▸ **Required work**
Which lines in the records below include the word "peerPort"? Report each of them in full.

▸ **Records contained in a dataset**
┏━━

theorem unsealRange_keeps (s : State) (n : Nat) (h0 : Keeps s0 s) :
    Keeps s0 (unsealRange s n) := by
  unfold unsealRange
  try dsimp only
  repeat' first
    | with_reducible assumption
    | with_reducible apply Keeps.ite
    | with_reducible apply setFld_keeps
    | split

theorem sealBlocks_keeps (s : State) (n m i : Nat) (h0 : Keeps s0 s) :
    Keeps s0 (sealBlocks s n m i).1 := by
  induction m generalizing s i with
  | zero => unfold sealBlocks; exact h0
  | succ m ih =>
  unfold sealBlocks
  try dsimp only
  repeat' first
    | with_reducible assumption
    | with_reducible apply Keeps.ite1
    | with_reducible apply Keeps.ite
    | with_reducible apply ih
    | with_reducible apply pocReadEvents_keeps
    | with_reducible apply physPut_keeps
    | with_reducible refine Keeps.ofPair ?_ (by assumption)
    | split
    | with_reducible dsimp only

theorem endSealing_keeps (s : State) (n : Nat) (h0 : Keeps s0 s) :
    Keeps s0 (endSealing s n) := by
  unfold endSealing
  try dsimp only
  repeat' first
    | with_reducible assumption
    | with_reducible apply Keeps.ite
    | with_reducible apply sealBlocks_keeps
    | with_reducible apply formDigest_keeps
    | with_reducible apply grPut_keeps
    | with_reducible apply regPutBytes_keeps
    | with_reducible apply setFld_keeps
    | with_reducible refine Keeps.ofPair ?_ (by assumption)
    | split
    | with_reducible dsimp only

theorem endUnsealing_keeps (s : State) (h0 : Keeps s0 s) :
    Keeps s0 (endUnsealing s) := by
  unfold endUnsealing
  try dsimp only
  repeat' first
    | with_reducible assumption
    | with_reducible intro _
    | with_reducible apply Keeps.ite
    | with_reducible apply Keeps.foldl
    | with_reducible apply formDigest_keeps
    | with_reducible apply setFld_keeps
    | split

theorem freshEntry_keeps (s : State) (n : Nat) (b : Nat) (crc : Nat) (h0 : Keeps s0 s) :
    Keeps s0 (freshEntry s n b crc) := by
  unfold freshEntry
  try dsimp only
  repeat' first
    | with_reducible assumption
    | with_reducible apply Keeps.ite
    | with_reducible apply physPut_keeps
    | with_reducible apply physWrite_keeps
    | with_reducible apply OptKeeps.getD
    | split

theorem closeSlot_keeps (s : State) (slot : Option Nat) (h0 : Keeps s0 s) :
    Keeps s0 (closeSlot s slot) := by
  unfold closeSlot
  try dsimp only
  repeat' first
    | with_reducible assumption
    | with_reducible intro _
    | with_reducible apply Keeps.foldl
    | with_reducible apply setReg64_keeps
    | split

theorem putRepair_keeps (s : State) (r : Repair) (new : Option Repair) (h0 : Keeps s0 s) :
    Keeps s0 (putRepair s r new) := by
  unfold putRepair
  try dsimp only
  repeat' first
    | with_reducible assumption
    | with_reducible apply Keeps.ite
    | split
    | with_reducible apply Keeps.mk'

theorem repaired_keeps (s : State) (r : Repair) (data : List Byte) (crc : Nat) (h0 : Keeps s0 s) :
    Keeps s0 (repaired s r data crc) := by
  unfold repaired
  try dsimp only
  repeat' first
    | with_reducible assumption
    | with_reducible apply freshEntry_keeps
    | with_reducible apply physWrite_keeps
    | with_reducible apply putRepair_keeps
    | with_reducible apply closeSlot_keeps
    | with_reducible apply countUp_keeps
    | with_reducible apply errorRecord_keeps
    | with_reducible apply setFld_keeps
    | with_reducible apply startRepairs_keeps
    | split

┗━━
┏━━

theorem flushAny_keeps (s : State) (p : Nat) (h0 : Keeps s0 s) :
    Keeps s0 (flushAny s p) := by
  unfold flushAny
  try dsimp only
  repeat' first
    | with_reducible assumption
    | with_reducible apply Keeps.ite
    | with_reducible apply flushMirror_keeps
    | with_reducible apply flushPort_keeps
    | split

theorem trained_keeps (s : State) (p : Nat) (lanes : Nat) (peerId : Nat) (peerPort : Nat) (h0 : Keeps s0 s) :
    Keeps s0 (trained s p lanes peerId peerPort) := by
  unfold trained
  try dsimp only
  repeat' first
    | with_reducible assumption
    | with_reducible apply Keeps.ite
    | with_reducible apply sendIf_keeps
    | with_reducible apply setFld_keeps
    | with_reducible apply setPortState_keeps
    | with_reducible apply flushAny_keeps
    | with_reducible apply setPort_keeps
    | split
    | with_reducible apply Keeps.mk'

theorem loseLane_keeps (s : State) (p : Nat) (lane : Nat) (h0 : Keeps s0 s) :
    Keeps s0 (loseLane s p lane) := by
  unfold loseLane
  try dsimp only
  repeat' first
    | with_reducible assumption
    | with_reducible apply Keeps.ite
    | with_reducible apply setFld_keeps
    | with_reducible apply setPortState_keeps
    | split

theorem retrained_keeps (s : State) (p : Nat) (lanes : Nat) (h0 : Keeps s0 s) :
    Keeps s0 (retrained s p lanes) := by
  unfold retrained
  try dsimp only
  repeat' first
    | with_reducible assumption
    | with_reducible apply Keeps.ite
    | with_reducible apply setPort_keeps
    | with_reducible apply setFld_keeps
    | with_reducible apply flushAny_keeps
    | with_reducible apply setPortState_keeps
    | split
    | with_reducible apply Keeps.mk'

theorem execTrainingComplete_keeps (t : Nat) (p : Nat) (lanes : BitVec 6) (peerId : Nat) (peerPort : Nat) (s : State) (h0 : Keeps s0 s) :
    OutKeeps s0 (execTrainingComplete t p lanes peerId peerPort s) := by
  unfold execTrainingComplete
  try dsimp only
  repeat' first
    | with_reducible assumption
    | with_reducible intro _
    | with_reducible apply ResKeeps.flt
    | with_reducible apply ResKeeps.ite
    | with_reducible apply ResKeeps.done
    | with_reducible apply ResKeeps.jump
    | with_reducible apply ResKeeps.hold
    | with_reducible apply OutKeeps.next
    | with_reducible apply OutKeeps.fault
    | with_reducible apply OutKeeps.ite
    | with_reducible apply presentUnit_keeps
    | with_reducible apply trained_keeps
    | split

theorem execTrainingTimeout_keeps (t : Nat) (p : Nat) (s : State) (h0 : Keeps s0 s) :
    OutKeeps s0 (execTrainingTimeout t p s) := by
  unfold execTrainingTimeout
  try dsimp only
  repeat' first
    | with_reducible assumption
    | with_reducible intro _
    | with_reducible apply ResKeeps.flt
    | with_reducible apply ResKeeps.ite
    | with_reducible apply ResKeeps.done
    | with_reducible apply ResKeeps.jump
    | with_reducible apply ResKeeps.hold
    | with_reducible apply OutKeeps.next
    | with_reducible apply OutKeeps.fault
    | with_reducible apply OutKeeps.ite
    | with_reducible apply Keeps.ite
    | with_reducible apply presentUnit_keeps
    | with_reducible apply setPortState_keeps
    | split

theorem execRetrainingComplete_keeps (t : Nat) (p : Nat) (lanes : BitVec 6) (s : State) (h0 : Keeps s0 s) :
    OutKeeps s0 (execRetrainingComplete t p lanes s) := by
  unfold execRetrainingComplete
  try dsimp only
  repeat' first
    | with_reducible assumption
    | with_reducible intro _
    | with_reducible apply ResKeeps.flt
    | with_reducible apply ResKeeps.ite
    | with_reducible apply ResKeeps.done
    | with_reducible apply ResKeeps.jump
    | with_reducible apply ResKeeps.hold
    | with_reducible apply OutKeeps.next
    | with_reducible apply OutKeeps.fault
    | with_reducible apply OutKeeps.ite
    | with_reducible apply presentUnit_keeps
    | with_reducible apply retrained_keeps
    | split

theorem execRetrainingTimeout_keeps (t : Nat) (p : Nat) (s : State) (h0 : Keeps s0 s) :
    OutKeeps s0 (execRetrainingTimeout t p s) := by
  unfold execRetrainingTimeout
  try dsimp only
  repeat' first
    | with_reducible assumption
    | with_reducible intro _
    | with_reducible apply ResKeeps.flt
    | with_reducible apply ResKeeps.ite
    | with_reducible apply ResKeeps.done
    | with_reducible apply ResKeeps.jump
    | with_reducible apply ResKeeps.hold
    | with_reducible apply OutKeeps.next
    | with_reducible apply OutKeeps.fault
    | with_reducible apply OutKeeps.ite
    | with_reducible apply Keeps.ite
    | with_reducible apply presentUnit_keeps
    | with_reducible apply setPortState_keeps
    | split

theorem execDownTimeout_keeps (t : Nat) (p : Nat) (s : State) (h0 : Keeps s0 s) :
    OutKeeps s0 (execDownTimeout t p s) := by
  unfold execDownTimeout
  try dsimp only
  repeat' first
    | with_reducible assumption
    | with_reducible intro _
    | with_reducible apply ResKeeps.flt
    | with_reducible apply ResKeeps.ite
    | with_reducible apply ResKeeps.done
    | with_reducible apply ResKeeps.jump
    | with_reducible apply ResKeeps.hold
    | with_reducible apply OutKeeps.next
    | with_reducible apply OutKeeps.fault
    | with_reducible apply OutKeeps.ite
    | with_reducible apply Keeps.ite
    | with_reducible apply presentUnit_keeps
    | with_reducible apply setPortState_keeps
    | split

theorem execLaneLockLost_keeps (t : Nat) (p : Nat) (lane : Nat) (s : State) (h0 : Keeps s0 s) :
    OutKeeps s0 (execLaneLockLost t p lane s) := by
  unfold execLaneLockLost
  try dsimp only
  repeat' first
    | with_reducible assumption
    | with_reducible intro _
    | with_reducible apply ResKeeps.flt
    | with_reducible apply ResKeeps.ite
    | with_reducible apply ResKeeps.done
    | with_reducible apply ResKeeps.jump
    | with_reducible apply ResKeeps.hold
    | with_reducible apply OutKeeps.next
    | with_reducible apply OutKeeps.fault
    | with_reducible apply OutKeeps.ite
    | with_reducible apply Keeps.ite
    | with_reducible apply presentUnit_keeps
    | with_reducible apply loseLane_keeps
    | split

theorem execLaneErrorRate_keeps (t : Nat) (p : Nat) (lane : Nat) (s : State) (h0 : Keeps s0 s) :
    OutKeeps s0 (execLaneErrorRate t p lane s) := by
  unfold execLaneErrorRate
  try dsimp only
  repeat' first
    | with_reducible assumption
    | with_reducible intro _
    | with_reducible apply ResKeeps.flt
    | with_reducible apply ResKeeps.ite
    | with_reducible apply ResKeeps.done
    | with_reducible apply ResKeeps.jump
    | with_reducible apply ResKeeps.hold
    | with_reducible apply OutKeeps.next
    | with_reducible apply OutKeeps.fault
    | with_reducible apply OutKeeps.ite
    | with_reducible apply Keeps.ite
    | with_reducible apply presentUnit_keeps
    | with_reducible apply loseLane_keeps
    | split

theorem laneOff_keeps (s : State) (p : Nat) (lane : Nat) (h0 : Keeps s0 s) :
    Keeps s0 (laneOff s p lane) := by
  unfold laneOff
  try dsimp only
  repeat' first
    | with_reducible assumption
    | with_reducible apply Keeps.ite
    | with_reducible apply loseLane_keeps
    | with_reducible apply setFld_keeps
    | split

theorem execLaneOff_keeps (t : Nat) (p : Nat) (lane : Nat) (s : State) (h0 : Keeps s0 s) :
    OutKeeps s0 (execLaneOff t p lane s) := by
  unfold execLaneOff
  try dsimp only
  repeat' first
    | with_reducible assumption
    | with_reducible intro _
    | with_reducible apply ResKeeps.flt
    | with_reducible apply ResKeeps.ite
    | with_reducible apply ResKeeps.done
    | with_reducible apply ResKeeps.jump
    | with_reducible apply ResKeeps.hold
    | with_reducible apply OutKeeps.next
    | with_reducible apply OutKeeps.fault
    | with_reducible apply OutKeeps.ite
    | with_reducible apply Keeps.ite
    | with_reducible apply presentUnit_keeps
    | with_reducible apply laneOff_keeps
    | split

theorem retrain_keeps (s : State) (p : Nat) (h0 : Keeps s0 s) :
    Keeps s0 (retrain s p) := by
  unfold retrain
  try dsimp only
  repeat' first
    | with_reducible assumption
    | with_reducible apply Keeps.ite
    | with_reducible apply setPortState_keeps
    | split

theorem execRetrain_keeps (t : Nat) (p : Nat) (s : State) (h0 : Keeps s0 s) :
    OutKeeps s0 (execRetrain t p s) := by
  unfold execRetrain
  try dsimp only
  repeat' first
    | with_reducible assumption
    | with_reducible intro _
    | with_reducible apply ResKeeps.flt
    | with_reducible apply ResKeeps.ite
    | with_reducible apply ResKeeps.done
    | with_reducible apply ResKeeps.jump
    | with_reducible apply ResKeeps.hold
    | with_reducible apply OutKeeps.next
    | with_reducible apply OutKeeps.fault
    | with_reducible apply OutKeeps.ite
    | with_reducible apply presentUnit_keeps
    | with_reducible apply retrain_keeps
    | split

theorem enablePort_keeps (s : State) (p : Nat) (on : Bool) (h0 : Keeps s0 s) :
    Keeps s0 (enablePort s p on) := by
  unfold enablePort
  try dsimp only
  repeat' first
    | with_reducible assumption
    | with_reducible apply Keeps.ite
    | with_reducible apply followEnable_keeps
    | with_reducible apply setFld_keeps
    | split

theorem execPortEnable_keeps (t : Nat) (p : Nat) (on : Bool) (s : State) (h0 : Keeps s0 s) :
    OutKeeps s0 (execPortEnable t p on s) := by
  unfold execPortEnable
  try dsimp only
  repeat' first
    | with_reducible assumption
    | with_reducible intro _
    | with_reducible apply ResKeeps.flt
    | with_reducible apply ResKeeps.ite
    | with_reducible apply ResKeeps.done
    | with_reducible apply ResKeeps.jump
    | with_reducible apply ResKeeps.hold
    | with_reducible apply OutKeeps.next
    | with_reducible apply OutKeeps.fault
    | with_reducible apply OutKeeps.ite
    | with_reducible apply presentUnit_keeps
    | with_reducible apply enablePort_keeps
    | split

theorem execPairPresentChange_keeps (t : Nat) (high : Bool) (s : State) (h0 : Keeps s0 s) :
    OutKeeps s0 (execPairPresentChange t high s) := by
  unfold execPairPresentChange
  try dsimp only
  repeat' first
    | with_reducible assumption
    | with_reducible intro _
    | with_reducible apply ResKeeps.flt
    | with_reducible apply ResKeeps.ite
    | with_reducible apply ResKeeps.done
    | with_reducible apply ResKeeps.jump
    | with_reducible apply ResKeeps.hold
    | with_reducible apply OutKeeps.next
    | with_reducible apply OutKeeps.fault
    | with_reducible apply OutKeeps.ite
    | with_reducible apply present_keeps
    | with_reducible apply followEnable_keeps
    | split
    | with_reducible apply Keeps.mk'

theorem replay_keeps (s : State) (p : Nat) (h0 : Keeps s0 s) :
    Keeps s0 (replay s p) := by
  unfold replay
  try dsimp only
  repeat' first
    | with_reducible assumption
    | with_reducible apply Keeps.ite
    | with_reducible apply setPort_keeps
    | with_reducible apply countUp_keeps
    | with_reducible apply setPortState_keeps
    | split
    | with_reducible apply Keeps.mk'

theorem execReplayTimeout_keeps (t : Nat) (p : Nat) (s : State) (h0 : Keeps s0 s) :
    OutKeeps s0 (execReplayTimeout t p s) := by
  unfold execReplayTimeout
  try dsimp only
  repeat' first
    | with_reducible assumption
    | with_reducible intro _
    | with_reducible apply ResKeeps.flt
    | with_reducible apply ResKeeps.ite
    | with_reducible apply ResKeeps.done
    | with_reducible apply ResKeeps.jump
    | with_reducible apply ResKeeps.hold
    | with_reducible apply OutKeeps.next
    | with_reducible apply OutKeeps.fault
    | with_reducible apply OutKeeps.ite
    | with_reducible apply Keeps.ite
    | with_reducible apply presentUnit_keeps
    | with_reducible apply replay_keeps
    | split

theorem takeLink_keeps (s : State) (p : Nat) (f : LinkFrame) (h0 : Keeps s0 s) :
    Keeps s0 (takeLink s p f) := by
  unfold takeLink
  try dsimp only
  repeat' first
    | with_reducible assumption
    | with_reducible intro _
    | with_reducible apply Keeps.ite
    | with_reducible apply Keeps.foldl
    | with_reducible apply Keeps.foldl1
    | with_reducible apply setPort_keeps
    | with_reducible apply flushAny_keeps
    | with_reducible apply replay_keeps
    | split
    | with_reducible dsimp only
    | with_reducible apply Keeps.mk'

┗━━

▸ **Written answer**
theorem trained_keeps (s : State) (p : Nat) (lanes : Nat) (peerId : Nat) (peerPort : Nat) (h0 : Keeps s0 s) :
    Keeps s0 (trained s p lanes peerId peerPort) := by
theorem execTrainingComplete_keeps (t : Nat) (p : Nat) (lanes : BitVec 6) (peerId : Nat) (peerPort : Nat) (s : State) (h0 : Keeps s0 s) :
    OutKeeps s0 (execTrainingComplete t p lanes peerId peerPort s) := by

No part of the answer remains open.